Free Tuition for Entire First Class at New Medical School

Marcia Frellick

July 23, 2018

All 30 medical students in the inaugural class of the University of Houston's new College of Medicine will receive free tuition when the school opens in the fall of 2020, thanks to an anonymous $3 million gift, the university has announced.

Stephen Spann, MD, MBA, founding dean of the school's College of Medicine, told Medscape Medical News that preference for admittance will be given to students who want to practice in primary care and those who intend to practice in Texas.

"Our goal is to have at least 50% of our graduates choose to practice in primary care specialties," he said. "There's a significant shortage, and we want to fill that gap where there's the most need. Nationally, only about 20% of US medical school graduates enter primary care, and the state of Texas ranks 47th out of 50 states in primary care physician-to-population ratio."

He pointed out that in large portions of Houston and across Texas, "health disparities are similar to those found in developing nations."

Class Should Reflect Area's Population, Dean Says

Spann said the school has also set a goal of graduating physicians who better represent the surrounding population.

"There's an imbalance between the ethnic cultural composition of our population and that of our physician workforce," he said. "For example, in Texas, about 40% of our population is Hispanic, but only 10% of our doctors are. African Americans make up 12% of our population, but only 6% of our doctors are.

"We need to get a better balance, and for that reason we aspire that 50% of our graduates will come from those underrepresented minorities in medicine," Spann noted.

Ana Maria Lopez, MD, MPH, president of the American College of Physicians, told Medscape Medical News that the gift addresses one barrier for students in choosing primary care — rising debt.

"While the demand for primary care physicians continues to increase, interest by US medical school graduates in pursuing careers in primary care is steadily declining," she noted.

"This generous donation to a medical school aiming for at least 50% of graduates to specialize in primary care is a helpful step towards the goal of achieving a robust primary care physician workforce," Lopez said.

The latest Medscape Residents Salary and Debt Report shows that more than a quarter of residents (27%) report they have between $200,000 and $300,000 in medical school debt; 18% have more than $300,000.

The gift will open doors for students and have benefits beyond medicine, Renu Khator, University of Houston president, said in a statement. "Student debt is the number one deterrent for students when applying to medical school.

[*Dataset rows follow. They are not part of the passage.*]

theorem keeps_coldReset (s : State) : KeepsTo s (exec .coldReset s) := by
  rw [exec_coldReset_eq]
  exact keepsTo_next {
    debt := fun _ => atReset_debt _ _ _
    rest := fun _ => atReset_rest _ _ _
    window := fun _ => atReset_window _ _ _
    pool := fun _ => atReset_pool _ _ _
    bypass := fun _ => atReset_bypass _ _ _
    dram := fun _ => atReset_dram _ _ _
    tag := fun _ => atReset_tag _ _ _
    credit := fun _ => atReset_credit _ _ _
    replay := fun _ => atReset_replay _ _ _
    notice := fun _ => atReset_notice _ _ _
    fault := fun _ => atReset_fault _ _ _
    stream := fun _ => atReset_stream _ _ _ }

/-- The tick moves the time alone. -/
theorem keeps_tick (s : State) : Keeps s s.tick := by
  unfold State.tick
  split
  · exact Keeps.refl s
  · exact {}

/-- Every step keeps each of the laws, taken by itself. -/
theorem keeps_step {s t : State} (h : step s = .next t) : Keeps s t := by
  unfold step at h
  split at h
  · cases h
    exact keeps_tick s
  · next i rest _ =>
    have hqueue : Keeps s { s with pending := rest } := {}
    by_cases hi : i = .coldReset
    · subst hi
      exact hqueue.trans (keeps_coldReset _ t h)
    · exact hqueue.trans (keeps_exec _ hi t h)

/-- Settles O5, by the pass over the commands: the account counts within its bounds, and a refresh starts from −7 on. -/
theorem debtLawKept : Obligations.DebtLawKept := fun _ _ h hstep => (keeps_step hstep).debt h

/-- Settles O6: a tag joins the table only where it is not outstanding. -/
theorem tagLawKept : Obligations.TagLawKept := fun _ _ h hstep => (keeps_step hstep).tag h

/-- Settles O7: each slot that is filled uses a credit, and each that is freed is owed again. -/
theorem creditLawKept : Obligations.CreditLawKept := fun _ _ h hstep => (keeps_step hstep).credit h

/-- Settles O11: what a channel is entered with at rest ends before an entry joins its pool or a bank opens. -/
theorem restLawKept : Obligations.RestLawKept := fun _ _ h hstep => (keeps_step hstep).rest h

/-- Settles O12: acknowledgments drop the oldest packets, sends append the next number, replays stay in the buffer. -/
theorem replayLawKept : Obligations.ReplayLawKept := fun _ _ h hstep => (keeps_step hstep).replay h

/-- Settles O13: a raised notice joins at its place, and no response goes ahead of a notice for the ninth time. -/
theorem noticeLawKept : Obligations.NoticeLawKept := fun _ _ h hstep => (keeps_step hstep).notice h

/-- Settles O14: the six laws are kept each by itself. -/
theorem boundsKept : Obligations.BoundsKept :=
  ⟨fun _ _ h hstep => (keeps_step hstep).pool h, fun _ _ h hstep => (keeps_step hstep).bypass h,
    fun _ _ h hstep => (keeps_step hstep).window h, fun _ _ h hstep => (keeps_step hstep).stream h,
    fun _ _ h hstep => (keeps_step hstep).fault h, fun _ _ h hstep => (keeps_step hstep).dram h⟩

end Sys2Proof.Proofs
end

section
/-! The step and the cold reset: what the front of the queue decides (O1), what every block holds after COLD_RESET (O3),
and all the laws at reset (O4). -/

namespace Sys2Proof.Proofs

-- One proof after the other, in the memory that the check allows.
set_option Elab.async false

open Sys2Proof Sys2Proof.Machine Sys2Proof.Safety Sys2Proof.Laws

/-! ### The step -/

theorem tick_of_due {s : State} (h : WorkDue s) : s.tick = s := if_pos ((somethingDue_iff s).2 h)

theorem tick_of_quiet {s : State} (h : ¬WorkDue s) : s.tick = { s with now := s.now + 1 } :=
  if_neg fun hd => h ((somethingDue_iff s).1 hd)

/-- Settles O1: the front command is run on the rest of the queue; with none waiting, the tick asks whether work is due. -/
theorem stepRunsFrontCommand : Obligations.StepRunsFrontCommand := by
  refine ⟨fun c rest s => rfl, fun s hs => ⟨fun hdue => ?_, fun hquiet => ?_⟩⟩
  · rw [step_of_empty hs, tick_of_due hdue]
  · rw [step_of_empty hs, tick_of_quiet hquiet]
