-- ==== Sys2Proof/Config.lean ====
section
/-! DEFINITION. The implementation parameters the spec leaves open (R6; 92_eei_decisions.md, "Parameters left open").
`MEM_INIT`, the fourth of them, is a launch input: an argument of `Machine.launch`. -/

namespace Sys2Proof

/-- What a prefetch past address 255 does (R83, D5). -/
inductive PrefetchOor where
  /-- The prefetch faults with OUT_OF_RANGE_ADDRESS. -/
  | fault
  /-- The prefetch yields no byte; a fault only if the instruction uses it. -/
  | ignore
  deriving DecidableEq, Repr

/-- The configuration of one engine, fixed for the whole run (R6, R20, R140). -/
structure Config where
  /-- `SP_INIT`: the stack pointer's reset value (R6, R38, D3). -/
  spInit : Byte
  /-- `PREFETCH_OOR` (R6, R83, D5). -/
  prefetchOor : PrefetchOor
  /-- `EXT_ALU`: whether the ten extension instructions decode (R2, R140, D13). -/
  extAlu : Bool
  deriving DecidableEq, Repr

/-- The defaults of R6. The default `SP_INIT` is marked by the spec as general knowledge (A2). -/
def Config.default : Config := { spInit := 0xF4#8, prefetchOor := .fault, extAlu := false }

end Sys2Proof
end

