-- ==== Sys2Proof/Machine/Dispatch.lean ====
section
/-! DEFINITION. Phase 4 and 5 of the step (R81, R86): one arm per instruction. -/

namespace Sys2Proof.Machine

def exec (i : Instr) (s : State) : Host.Outcome State Fault Refusal :=
  match i with
  | .hlt => Sys2Proof.Machine.execHlt s
  | .ldi reg imm8 => Sys2Proof.Machine.execLdi reg imm8 s
  | .prn reg => Sys2Proof.Machine.execPrn reg s
  | .add regA regB => Sys2Proof.Machine.execAdd regA regB s
  | .mul regA regB => Sys2Proof.Machine.execMul regA regB s
  | .push reg => Sys2Proof.Machine.execPush reg s
  | .pop reg => Sys2Proof.Machine.execPop reg s
  | .call reg => Sys2Proof.Machine.execCall reg s
  | .ret => Sys2Proof.Machine.execRet s
  | .sub regA regB => Sys2Proof.Machine.execSub regA regB s
  | .div regA regB => Sys2Proof.Machine.execDiv regA regB s
  | .mod regA regB => Sys2Proof.Machine.execMod regA regB s
  | .cmp regA regB => Sys2Proof.Machine.execCmp regA regB s
  | .and regA regB => Sys2Proof.Machine.execAnd regA regB s
  | .or regA regB => Sys2Proof.Machine.execOr regA regB s
  | .xor regA regB => Sys2Proof.Machine.execXor regA regB s
  | .not reg => Sys2Proof.Machine.execNot reg s
  | .shl regA regB => Sys2Proof.Machine.execShl regA regB s
  | .shr regA regB => Sys2Proof.Machine.execShr regA regB s

end Sys2Proof.Machine
end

This generous gift will allow such students an opportunity to attend and ultimately lead the future medical workforce.

"As a result, the UH College of Medicine will increase access to primary care, enhance quality of life, and strengthen Houston as a business destination," Khator said.

Gift Saves Each Student $100,000

Spann said tuition will be similar to other state-supported medical schools in the region and will be about $25,000 a year, which means the gift will save each student about $100,000.

Students may apply to the university's College of Medicine in fall 2019, pending approval by the Texas Higher Education Coordinating Board and accreditation by the Liaison Committee on Medical Education (LCME).

Donna Waechter, PhD, assistant secretary and senior director of surveys and team training for LCME, noted the benefit of students graduating with less debt. She told Medscape Medical News that the gift is not a first.

"There have been other medical schools that have provided a tuition-free first year to their inaugural class, due to a philanthropic donation," she said.